Secondly, according to the current pressure values, the current rotational speed values, the first adjacent pressure value, described the Two adjacent pressure values, the first adjacent rotational speed values, the second adjacent rotational speed values, the described 5th reclaims deceleration Value, the 6th recovery deceleration value, the 7th recovery deceleration value and the 8th recovery deceleration value determine that the target is returned Receive deceleration value；

Specifically, four sub-goals can respectively be calculated and is reclaimed according to formula below (9), (10), (11), (12) and subtracted Velocity amplitude.

Wherein, V_nab1、V_nab2The first adjacent rotational speed values, the second adjacent rotational speed values, V are represented respectively_nowRepresent and work as Preceding rotational speed values, P_nab1、p_nab2The first adjacent pressure value, the second adjacent pressure value, P are represented respectively_nowRepresent current pressure values, A_{Nab1, nab1}、A_{Nab1, nab2}、A_{Nab2, nab1}、A_{Nab2, nab2}Respectively represent the 5th reclaim deceleration value, it is described 6th reclaim deceleration value, 7th reclaims deceleration value and the 8th reclaims deceleration value, A₁′、A₂′、A₃' and A₄' refer to that the first sub-goal reclaims deceleration respectively Value, the second sub-goal reclaim deceleration value, the 3rd sub-goal and reclaim deceleration value and the 4th sub-goal recovery deceleration value, that is, go up Four sub-goals stated reclaim deceleration value.

Deceleration value is reclaimed four sub-goals are obtained, can be asked for averagely by reclaiming deceleration value to four sub-goals Value or average weighted mode obtain target and reclaim deceleration value, for example：

Or K₁+K₂+K₃+K₄=1；

Wherein, K₁、K₂、K₃And K₄It is weight coefficient, and K₁+K₂+K₃+K₄=1.

It should be noted that above-mentioned formula (7)~(12) are all based on linear interpolation, according to actual needs can also base In non-linear interpolation, that is to say, that calculate the mode that target Brake energy recovery value is not limited to formula (7)~(12).

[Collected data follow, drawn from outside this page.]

/-- A sector of a host Read that will not reach the caches: unrecoverable, cancelled or discarded (R388). An allocation
that was still waiting for its first sector falls back with the last one. -/
def State.cacheSkip (s : State) (c : Ctx) (lba : Nat) : State :=
  let line := lba / 16
  let sector := lba % 16
  match c.misses.find? fun m => decide (m.1 = line) && m.2.1.testBit sector with
  | none => s
  | some (_, mask, _) =>
    match s.larderLine c.nsid line with
    | some l => if l.awaiting.testBit sector then s.putLine (skipSector sector l) else s
    | none =>
      match s.allocatedTo c.nsid line with
      | some v => if withoutBit mask sector = 0 then s.putLine { v with state := .valid, wanted := none } else s
      | none => s

/-- A miss with one sector fewer to come. -/
def shrinkMiss (line sector : Nat) (m : Nat × Nat × Bool) : Nat × Nat × Bool :=
  if m.1 = line then (m.1, withoutBit m.2.1 sector, m.2.2) else m

/-- One sector of a command whose outcome is final taken off its list; its miss shrinks, and lookups that waited for the
line are repeated when nothing of it is awaited any more. -/
def State.settleSector (s : State) (c : Ctx) (lba : Nat) : State :=
  let line := lba / 16
  let s := s.modCtx c.port c.sqid c.cid fun c => { c with
    want := c.want.filter fun x => decide (x ≠ lba)
    misses := (c.misses.map (shrinkMiss line (lba % 16))).filter fun m => decide (m.2.1 ≠ 0) }
  let s := { s with cmds := { s.cmds with
    ops := s.cmds.ops.filter fun o => !(decide (o.port = c.port) && decide (o.sqid = c.sqid) && decide (o.cid = c.cid) &&
      !o.isWrite && !o.readAhead &&
      (List.range o.count).all fun i => !((s.ctx? c.port c.sqid c.cid).map Ctx.want |>.getD []).contains (o.lba + i)) } }
  match s.larderLine c.nsid line with
  | some l => if l.awaiting = 0 then s.relookup c.nsid line else s
  | none => if (s.allocatedTo c.nsid line).isNone then s.relookup c.nsid line else s

/-! ### Copies kept in step with writes (R398) -/

/-- A written sector copied into a Larder line that holds its line, whose Source then says so, and invalidated in the Side Pantry (R384,
R398). -/
def State.cacheWrite (s : State) (nsid lba data : Nat) : State :=
  let line := lba / 16
  let sector := lba % 16
  let s := s.modPantry nsid line fun p => { p with valid := withoutBit p.valid sector }
  let s := match s.pantryLine nsid line with
    | some p => if p.valid = 0 then s.dropPantry nsid line else s
    | none => s
  match s.larderLine nsid line with
  | some l => s.putLine { l with valid := withBit l.valid sector, source := 2, data := putKey l.data sector data }
  | none => s

/-- A sector invalidated in both caches; a line without a valid bit left becomes Invalid (R398). -/
def State.cacheDrop (s : State) (nsid lba : Nat) : State :=
  let line := lba / 16
  let sector := lba % 16
  let s := s.modPantry nsid line fun p => { p with valid := withoutBit p.valid sector }
  let s := match s.pantryLine nsid line with
    | some p => if p.valid = 0 then s.dropPantry nsid line else s
    | none => s
  match s.larderLine nsid line with
  | some l =>
    let valid := withoutBit l.valid sector
    s.putLine { l with valid := valid, state := if valid = 0 ∧ l.state ≠ .filling then .invalid else l.state }
  | none => s

/-- A range invalidated in both caches (R398). -/
def State.cacheDropRange (s : State) (nsid lba n : Nat) : State :=
  s.each ((List.range n).map (lba + ·)) fun s x => s.cacheDrop nsid x

/-- Every Larder and Side Pantry tag Invalid (R402, R403). -/
def State.cacheClear (s : State) : State := { s with larder := { s.larder with lines := [], pantry := [] } }

/-- A sector's data where a cache holds it: the Merge Bin first, then the Larder, then the Side Pantry (R183, R366). -/
def State.cachedSector (s : State) (nsid lba : Nat) : Option Nat :=
  let merge := (s.larder.buffers.reverse.filter fun b => decide (b.nsid = nsid) && decide (b.chunk = lba / 64) && (b.clean || b.full)).findSome?
    fun b => assoc? b.data (lba % 64)
  let line := match s.larderLine nsid (lba / 16) with
    | some l => if s.nat O.larderEnable = 1 ∧ l.valid.testBit (lba % 16) then assoc? l.data (lba % 16) else none
    | none => none
  let pantry := match s.pantryLine nsid (lba / 16) with
    | some p => if s.nat O.larderEnable = 1 ∧ p.valid.testBit (lba % 16) then assoc? p.data (lba % 16) else none
    | none => none
  (merge.or line).or pantry

end Sys2Proof.Machine
end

Step S302：Deceleration value, complete vehicle quality value, radius of wheel value and braking deceleration angle value are reclaimed according to the target Determine target Brake energy recovery value；

Specifically, target Brake energy recovery value can be calculated by equation below (13) and (14)：

A=a '+A '-(14)

Wherein, a represents vehicle deceleration, and T ' is target Brake energy recovery value, and m represents complete vehicle quality value, and R is wheel half Footpath is worth, and a ' represents braking deceleration angle value.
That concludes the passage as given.